**Input data:**
+ + + + + + +

@[simp] theorem latestBody_attr (l : RLane) (b : Binding) (s : State) :
    (latestBody l b s).attr = s.attr := by
  unfold latestBody
  split
  · simp
  · split <;> simp

@[simp] theorem latestBody_band (l : RLane) (b : Binding) (s : State) :
    (latestBody l b s).band = s.band := by
  unfold latestBody
  split
  · simp
  · split <;> simp

@[simp] theorem latestBody_ms (l : RLane) (b : Binding) (s : State) :
    (latestBody l b s).ms = s.ms := by
  unfold latestBody
  split
  · simp
  · split <;> simp

@[simp] theorem latestBody_tcu (l : RLane) (b : Binding) (s : State) :
    (latestBody l b s).tcu = s.tcu := by
  unfold latestBody
  split
  · simp
  · split <;> simp


/-! ### `numberBody`: CLAIM NUMBER after the common checks -/

@[simp] theorem numberBody_pending (l : RLane) (n : FrameNo) (b : Binding) (s : State) :
    (numberBody l n b s).pending = s.pending := by
  unfold numberBody
  split
  · simp
  · split
    · simp
    · split
      · simp
      · split <;> simp

@[simp] theorem numberBody_rstnLow (l : RLane) (n : FrameNo) (b : Binding) (s : State) :
    (numberBody l n b s).rstnLow = s.rstnLow := by
  unfold numberBody
  split
  · simp
  · split
    · simp
    · split
      · simp
      · split <;> simp

@[simp] theorem numberBody_mem (l : RLane) (n : FrameNo) (b : Binding) (s : State) :
    (numberBody l n b s).mem = s.mem := by
  unfold numberBody
  split
  · simp
  · split
    · simp
    · split
      · simp
      · split <;> simp

@[simp] theorem numberBody_cd (l : RLane) (n : FrameNo) (b : Binding) (s : State) :
    (numberBody l n b s).cd = s.cd := by
  unfold numberBody
  split
  · simp
  · split
    · simp
    · split
      · simp
      · split <;> simp

@[simp] theorem numberBody_attr (l : RLane) (n : FrameNo) (b : Binding) (s : State) :
    (numberBody l n b s).attr = s.attr := by
  unfold numberBody
  split
  · simp
  · split
    · simp
    · split
      · simp
      · split <;> simp

@[simp] theorem numberBody_band (l : RLane) (n : FrameNo) (b : Binding) (s : State) :
    (numberBody l n b s).band = s.band := by
  unfold numberBody
  split
  · simp
  · split
    · simp
    · split
      · simp
      · split <;> simp

@[simp] theorem numberBody_ms (l : RLane) (n : FrameNo) (b : Binding) (s : State) :
    (numberBody l n b s).ms = s.ms := by
  unfold numberBody
  split
  · simp
  · split
    · simp
    · split
      · simp
      · split <;> simp

@[simp] theorem numberBody_tcu (l : RLane) (n : FrameNo) (b : Binding) (s : State) :
    (numberBody l n b s).tcu = s.tcu := by
  unfold numberBody
  split
  · simp
  · split
    · simp
    · split
      · simp
      · split <;> simp


/-! ### `claimChecked`: the common checks of a claim -/

theorem claimChecked_pending (l : RLane) (r : Request) (g : Binding → State → State) (s : State)
    (h : ∀ b, (g b s).pending = s.pending) : (claimChecked l r g s).pending = s.pending := by
  unfold claimChecked
  split
  · simp
  · split
    · simp
    · split
      · simp
      · split
        · simp
        · exact h _

theorem claimChecked_rstnLow (l : RLane) (r : Request) (g : Binding → State → State) (s : State)
    (h : ∀ b, (g b s).rstnLow = s.rstnLow) : (claimChecked l r g s).rstnLow = s.rstnLow := by
  unfold claimChecked
  split
  · simp
  · split
    · simp
    · split
      · simp
      · split
        · simp
        · exact h _

theorem claimChecked_mem (l : RLane) (r : Request) (g : Binding → State → State) (s : State)
    (h : ∀ b, (g b s).mem = s.mem) : (claimChecked l r g s).mem = s.mem := by
  unfold claimChecked
  split
  · simp
  · split
    · simp
    · split
      · simp
      · split
        · simp
        · exact h _

theorem claimChecked_cd (l : RLane) (r : Request) (g : Binding → State → State) (s : State)
    (h : ∀ b, (g b s).cd = s.cd) : (claimChecked l r g s).cd = s.cd := by
  unfold claimChecked
  split
  · simp
  · split
    · simp
    · split
      · simp
      · split
        · simp
        · exact h _

theorem claimChecked_attr (l : RLane) (r : Request) (g : Binding → State → State) (s : State)
    (h : ∀ b, (g b s).attr = s.attr) : (claimChecked l r g s).attr = s.attr := by
  unfold claimChecked
  split
  · simp
  · split
    · simp
    · split
      · simp
      · split
        · simp
        · exact h _

theorem claimChecked_band (l : RLane) (r : Request) (g : Binding → State → State) (s : State)
    (h : ∀ b, (g b s).band = s.band) : (claimChecked l r g s).band = s.band := by
  unfold claimChecked
  split
  · simp
  · split
    · simp
    · split
      · simp
      · split
        · simp
        · exact h _

theorem claimChecked_ms (l : RLane) (r : Request) (g : Binding → State → State) (s : State)
    (h : ∀ b, (g b s).ms = s.ms) : (claimChecked l r g s).ms = s.ms := by
  unfold claimChecked
  split
  · simp
  · split
    · simp
    · split
      · simp
      · split
        · simp
        · exact h _

theorem claimChecked_tcu (l : RLane) (r : Request) (g : Binding → State → State) (s : State)
    (h : ∀ b, (g b s).tcu = s.tcu) : (claimChecked l r g s).tcu = s.tcu := by
  unfold claimChecked
  split
  · simp
  · split
    · simp
    · split
      · simp
      · split
        · simp
        · exact h _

+ + + + + + +

**Directions:** Among the lines of the data, identify those with the word "checks". Copy each of them.

**Task output:**
/-! ### `numberBody`: CLAIM NUMBER after the common checks -/
/-! ### `claimChecked`: the common checks of a claim -/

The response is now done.